=== WHAT NEEDS TO BE DONE ===
Your reply should contain only the line with "hsign), if_pos hsign]" and the lines after it through the end of the data, each written out exactly.

═══ PROVIDED DATA

/-- Settles O55: O52, O53 and O54 one after the other: each stage starts where the one before it ends. -/
theorem wholeFrameIsReceived : Obligations.WholeFrameIsReceived := by
  intro p hA b d rawHdr rawPay hd w hw hraw r
  have hheader := headerWordIsCaptured p hA { b.fullReset with pstate := .header } d rawHdr hd rfl rfl rfl rfl
  generalize hq : ({ b.fullReset with pstate := .header } : Block p).performAll (bitsPulses p d (bitsMsbFirst 32 rawHdr.toNat)) = q
    at hheader
  obtain ⟨hhdr, hvalid, -, hvarw, -, hhold, hacc, hcnt, hpstate, hresp⟩ := hheader
  rw [if_pos hw] at hpstate hresp
  have hpayload := payloadWordIsCaptured p hA q.1 d rawPay hd hpstate hhold hacc hcnt
  rw [hvarw] at hpayload
  generalize hf : q.1.performAll (bitsPulses p d (bitsMsbFirst (w + 8) rawPay)) = f at hpayload
  obtain ⟨hpay, hpv, hsearch, hhdr', hvarw', hvalid', -, hresp'⟩ := hpayload hw (lookup_width_le hA _) hraw
  have hr : r = (f.1, List.replicate 38 (respond .ok .none 0) ++ (q.2 ++ f.2)) := by
    simp only [r, bitsPulses_append, List.append_assoc]
    rw [Block.performAll_append_of_eq (preambleAfterResetEntersHeader p hA b d hd), Block.performAll_append, hq, hf]
  rw [hr, hresp, hresp']
  refine ⟨hhdr'.trans hhdr, hpay, hvalid'.trans hvalid, hpv, (congrArg _ hvarw').trans hvarw, hsearch, ?_⟩
  rw [show 117 + 2 * w = 38 + (63 + (1 + (2 * w + 15))) by omega]
  simp only [w, List.replicate_add, List.replicate_one, List.append_assoc]

end Sys2Proof.Machine
end

section
/-! SUPPORT. The field decoder (44_field_decoder.md): the channel, the tenths and TEMP_VALID, as READ shows them. -/

namespace Sys2Proof.Machine

/-- READ answers its slot and changes nothing else (46_operations.md R142). -/
theorem exec_read (a : SlotAddr) (s : State) :
    exec (.read a) s = .next { s with response := some { status := .ok, event := .none, data := regRead s.block a } } :=
  exec_eq_answer_perform (.read a) s

/-- One channel per bit length of the nibble: each halving of the loop adds 1 (44_field_decoder.md R121). -/
theorem channelOf_ranges (n : BitVec 4) :
    (n.toNat ≤ 1 → channelOf n = 1) ∧ (2 ≤ n.toNat ∧ n.toNat ≤ 3 → channelOf n = 2) ∧
      (4 ≤ n.toNat ∧ n.toNat ≤ 7 → channelOf n = 3) ∧ (8 ≤ n.toNat → channelOf n = 4) := by
  revert n
  decide

/-- The CHANNEL field of FIELDS is the channel: it fits three bits. -/
theorem fieldsSlot_channel {p : Params} (b : Block p) :
    ((fieldsSlot b).extractLsb' 16 3).toNat = channelOf (b.hdr.extractLsb' 12 4) := by
  obtain ⟨-, hchannel, -⟩ := fieldsSlot_fields b
  rw [hchannel, BitVec.toNat_ofNat]
  exact Nat.mod_eq_of_lt (channelOf_lt _)

/-- Settles O39: READ FIELDS shows `channelOf` of the nibble, which has one value on each range. -/
theorem readFieldsShowsChannel : Obligations.ReadFieldsShowsChannel := by
  intro s
  refine ⟨fieldsSlot s.block, exec_read 0x7 s, ?_⟩
  rw [fieldsSlot_channel]
  exact channelOf_ranges _

theorem nibble_eq_extractLsb' (v : Word) (k : Nat) : nibble v k = (v.extractLsb' (4 * k) 4).toNat := by
  rw [nibble, BitVec.toNat_and, BitVec.toNat_ushiftRight, BitVec.extractLsb'_toNat]
  exact Nat.and_two_pow_sub_one_eq_mod _ 4

theorem nibble_ushiftRight_eight (v : Word) (k : Nat) : nibble (v >>> 8) k = nibble v (k + 2) := by
  rw [nibble, nibble, ← BitVec.shiftRight_add, show 8 + 4 * k = 4 * (k + 2) by omega]

/-- The tenths by the nibbles of `PAY` itself: hundreds, tens and ones, and the sign (44_field_decoder.md R124). -/
theorem tempTenths_eq (pay : Word) :
    tempTenths pay = (if nibble pay 2 = 0 then 1 else -1) * (100 * nibble pay 3 + 10 * nibble pay 4 + nibble pay 5 : Int) := by
  simp only [tempTenths, nibble_ushiftRight_eight, Nat.reduceAdd]
  by_cases hsign : nibble pay 2 = 0
  · rw [if_neg (not_not_intro hsign), if_pos hsign]
    omega
  · rw [if_pos hsign, if_neg hsign]
    omega

/-- The TENTHS field of TEMP, read as a signed number, is the tenths. -/
theorem tempSlot_tenths {p : Params} (b : Block p) : ((tempSlot b).extractLsb' 0 16).toInt = tempTenths b.pay := by
  obtain ⟨htenths, -⟩ := tempSlot_fields b
  rw [htenths, toInt_ofInt_tempTenths]

/-- Settles O40: READ TEMP shows `tempTenths`, whose magnitude is at most three digits of 15. -/
theorem readTempShowsTenths : Obligations.ReadTempShowsTenths := by
  intro s
  refine ⟨tempSlot s.block, exec_read 0x8 s, ?_⟩
  have hbound := natAbs_tempTenths_le s.block.pay
  rw [tempSlot_tenths]
  refine ⟨?_, by omega, by omega⟩
  simp only [tempTenths_eq, nibble_eq_extractLsb', Nat.reduceMul, Int.natCast_eq_zero]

══════

=== RESPONSE ===
  · rw [if_neg (not_not_intro hsign), if_pos hsign]
    omega
  · rw [if_pos hsign, if_neg hsign]
    omega

/-- The TENTHS field of TEMP, read as a signed number, is the tenths. -/
theorem tempSlot_tenths {p : Params} (b : Block p) : ((tempSlot b).extractLsb' 0 16).toInt = tempTenths b.pay := by
  obtain ⟨htenths, -⟩ := tempSlot_fields b
  rw [htenths, toInt_ofInt_tempTenths]

/-- Settles O40: READ TEMP shows `tempTenths`, whose magnitude is at most three digits of 15. -/
theorem readTempShowsTenths : Obligations.ReadTempShowsTenths := by
  intro s
  refine ⟨tempSlot s.block, exec_read 0x8 s, ?_⟩
  have hbound := natAbs_tempTenths_le s.block.pay
  rw [tempSlot_tenths]
  refine ⟨?_, by omega, by omega⟩
  simp only [tempTenths_eq, nibble_eq_extractLsb', Nat.reduceMul, Int.natCast_eq_zero]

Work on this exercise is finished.